_What needs to be done_. Among the entries below, take the line with "reads it. -/" and the line with "abbrev heardBack (s", and output them and every line between them exactly, with nothing else.

○ ○ ○ ○

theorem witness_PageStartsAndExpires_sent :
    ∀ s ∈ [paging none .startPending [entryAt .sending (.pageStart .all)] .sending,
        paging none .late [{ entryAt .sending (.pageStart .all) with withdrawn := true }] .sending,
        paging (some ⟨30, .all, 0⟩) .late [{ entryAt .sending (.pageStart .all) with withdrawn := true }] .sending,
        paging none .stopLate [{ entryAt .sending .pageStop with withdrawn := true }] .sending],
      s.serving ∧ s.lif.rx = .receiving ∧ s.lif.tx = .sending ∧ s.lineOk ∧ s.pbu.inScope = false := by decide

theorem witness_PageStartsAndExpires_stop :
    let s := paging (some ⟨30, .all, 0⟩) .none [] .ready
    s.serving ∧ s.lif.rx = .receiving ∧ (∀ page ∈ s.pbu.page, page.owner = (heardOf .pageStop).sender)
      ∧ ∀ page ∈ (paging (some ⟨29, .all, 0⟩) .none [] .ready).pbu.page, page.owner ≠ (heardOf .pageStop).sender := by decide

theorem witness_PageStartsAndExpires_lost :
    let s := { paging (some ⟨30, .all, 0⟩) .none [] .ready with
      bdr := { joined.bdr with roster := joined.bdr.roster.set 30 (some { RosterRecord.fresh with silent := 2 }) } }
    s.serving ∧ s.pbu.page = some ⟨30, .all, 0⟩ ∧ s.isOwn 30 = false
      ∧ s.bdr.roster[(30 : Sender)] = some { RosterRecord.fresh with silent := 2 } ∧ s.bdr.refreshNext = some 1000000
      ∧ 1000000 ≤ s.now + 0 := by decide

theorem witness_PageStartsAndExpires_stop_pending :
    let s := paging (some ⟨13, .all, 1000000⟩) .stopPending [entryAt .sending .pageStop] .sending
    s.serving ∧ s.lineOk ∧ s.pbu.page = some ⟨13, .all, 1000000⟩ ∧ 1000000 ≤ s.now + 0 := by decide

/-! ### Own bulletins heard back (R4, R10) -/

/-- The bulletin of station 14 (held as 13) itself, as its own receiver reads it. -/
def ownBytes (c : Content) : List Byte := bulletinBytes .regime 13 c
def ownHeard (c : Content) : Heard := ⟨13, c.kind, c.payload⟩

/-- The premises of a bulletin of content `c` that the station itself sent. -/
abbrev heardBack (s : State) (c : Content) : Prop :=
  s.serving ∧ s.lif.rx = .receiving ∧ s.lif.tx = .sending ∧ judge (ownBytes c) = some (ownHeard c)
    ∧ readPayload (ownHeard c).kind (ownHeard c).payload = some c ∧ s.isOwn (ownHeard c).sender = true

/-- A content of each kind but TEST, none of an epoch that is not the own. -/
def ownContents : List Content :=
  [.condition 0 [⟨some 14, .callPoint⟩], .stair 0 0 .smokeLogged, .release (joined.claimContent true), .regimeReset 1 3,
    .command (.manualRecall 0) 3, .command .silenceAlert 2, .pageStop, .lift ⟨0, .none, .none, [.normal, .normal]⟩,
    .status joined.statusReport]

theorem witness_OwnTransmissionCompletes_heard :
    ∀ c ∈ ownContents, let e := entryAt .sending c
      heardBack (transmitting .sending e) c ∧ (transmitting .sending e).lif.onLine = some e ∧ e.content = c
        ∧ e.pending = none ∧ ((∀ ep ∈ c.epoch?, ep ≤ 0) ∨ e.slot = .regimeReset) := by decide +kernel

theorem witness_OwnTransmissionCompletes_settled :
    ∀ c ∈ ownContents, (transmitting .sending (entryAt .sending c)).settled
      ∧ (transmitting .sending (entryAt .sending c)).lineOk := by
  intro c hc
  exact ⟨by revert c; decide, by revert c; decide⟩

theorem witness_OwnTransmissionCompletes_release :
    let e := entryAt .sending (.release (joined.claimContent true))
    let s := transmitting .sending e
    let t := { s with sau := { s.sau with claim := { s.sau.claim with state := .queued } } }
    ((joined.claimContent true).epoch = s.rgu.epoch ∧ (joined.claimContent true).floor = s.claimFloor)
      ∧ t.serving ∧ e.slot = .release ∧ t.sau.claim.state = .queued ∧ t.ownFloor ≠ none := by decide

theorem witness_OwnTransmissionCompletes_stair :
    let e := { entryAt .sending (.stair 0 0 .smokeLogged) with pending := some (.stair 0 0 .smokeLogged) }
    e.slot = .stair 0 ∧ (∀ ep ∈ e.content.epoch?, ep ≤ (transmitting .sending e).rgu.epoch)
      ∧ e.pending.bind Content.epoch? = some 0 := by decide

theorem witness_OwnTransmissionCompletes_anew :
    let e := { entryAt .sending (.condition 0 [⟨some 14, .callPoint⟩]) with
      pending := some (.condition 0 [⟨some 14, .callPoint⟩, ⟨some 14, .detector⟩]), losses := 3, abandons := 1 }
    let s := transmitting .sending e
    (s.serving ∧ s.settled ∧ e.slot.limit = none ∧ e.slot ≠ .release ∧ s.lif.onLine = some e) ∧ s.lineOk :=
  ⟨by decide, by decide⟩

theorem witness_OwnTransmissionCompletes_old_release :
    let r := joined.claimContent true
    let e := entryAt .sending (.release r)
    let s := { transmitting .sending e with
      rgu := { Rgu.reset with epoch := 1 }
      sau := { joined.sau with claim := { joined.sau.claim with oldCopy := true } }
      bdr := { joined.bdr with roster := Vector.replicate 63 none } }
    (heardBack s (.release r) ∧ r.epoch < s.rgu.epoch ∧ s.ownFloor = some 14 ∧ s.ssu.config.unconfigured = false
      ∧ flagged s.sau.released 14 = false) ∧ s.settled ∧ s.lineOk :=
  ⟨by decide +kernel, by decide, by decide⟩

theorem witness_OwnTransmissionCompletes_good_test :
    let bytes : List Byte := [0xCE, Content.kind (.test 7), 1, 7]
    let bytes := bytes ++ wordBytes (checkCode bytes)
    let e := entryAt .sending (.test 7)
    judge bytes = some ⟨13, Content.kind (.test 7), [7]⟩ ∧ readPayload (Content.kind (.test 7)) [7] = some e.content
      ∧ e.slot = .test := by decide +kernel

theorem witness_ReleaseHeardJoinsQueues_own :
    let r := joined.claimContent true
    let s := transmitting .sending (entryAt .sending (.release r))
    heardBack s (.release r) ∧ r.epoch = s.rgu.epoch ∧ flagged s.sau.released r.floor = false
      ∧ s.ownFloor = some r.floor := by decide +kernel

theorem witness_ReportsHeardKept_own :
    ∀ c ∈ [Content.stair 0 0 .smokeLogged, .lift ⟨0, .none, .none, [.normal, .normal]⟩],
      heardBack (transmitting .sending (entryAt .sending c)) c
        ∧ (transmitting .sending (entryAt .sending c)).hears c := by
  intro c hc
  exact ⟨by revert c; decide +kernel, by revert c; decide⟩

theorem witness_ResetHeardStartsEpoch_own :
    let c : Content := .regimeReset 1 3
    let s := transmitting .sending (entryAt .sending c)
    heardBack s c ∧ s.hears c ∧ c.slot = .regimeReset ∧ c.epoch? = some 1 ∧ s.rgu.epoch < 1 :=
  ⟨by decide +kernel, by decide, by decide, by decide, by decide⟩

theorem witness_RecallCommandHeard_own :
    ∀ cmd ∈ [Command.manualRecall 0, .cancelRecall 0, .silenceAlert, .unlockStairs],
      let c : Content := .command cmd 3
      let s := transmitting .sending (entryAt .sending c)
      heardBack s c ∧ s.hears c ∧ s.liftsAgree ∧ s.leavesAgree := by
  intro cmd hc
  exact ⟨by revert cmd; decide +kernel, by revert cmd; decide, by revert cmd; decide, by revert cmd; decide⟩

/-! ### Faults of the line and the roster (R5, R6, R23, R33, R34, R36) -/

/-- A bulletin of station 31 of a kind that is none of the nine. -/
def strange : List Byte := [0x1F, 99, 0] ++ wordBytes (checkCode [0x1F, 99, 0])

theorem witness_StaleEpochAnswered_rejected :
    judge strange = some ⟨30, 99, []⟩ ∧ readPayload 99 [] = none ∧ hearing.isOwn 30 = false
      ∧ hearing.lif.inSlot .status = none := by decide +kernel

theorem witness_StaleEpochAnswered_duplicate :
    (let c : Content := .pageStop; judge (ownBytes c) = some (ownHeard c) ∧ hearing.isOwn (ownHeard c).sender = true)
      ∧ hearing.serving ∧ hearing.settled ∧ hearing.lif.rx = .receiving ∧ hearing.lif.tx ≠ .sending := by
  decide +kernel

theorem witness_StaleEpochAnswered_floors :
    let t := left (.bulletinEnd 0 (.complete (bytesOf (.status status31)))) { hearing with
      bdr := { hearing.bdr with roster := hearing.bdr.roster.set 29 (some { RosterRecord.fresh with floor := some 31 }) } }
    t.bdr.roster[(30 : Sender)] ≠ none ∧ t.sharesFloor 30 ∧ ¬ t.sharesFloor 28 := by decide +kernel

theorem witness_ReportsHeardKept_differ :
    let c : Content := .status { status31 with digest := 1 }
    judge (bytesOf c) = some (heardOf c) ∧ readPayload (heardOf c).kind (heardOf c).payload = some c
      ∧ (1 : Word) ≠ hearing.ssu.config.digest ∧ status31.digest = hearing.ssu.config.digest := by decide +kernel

○ ○ ○ ○

_Response_.
/-- The bulletin of station 14 (held as 13) itself, as its own receiver reads it. -/
def ownBytes (c : Content) : List Byte := bulletinBytes .regime 13 c
def ownHeard (c : Content) : Heard := ⟨13, c.kind, c.payload⟩

/-- The premises of a bulletin of content `c` that the station itself sent. -/
abbrev heardBack (s : State) (c : Content) : Prop :=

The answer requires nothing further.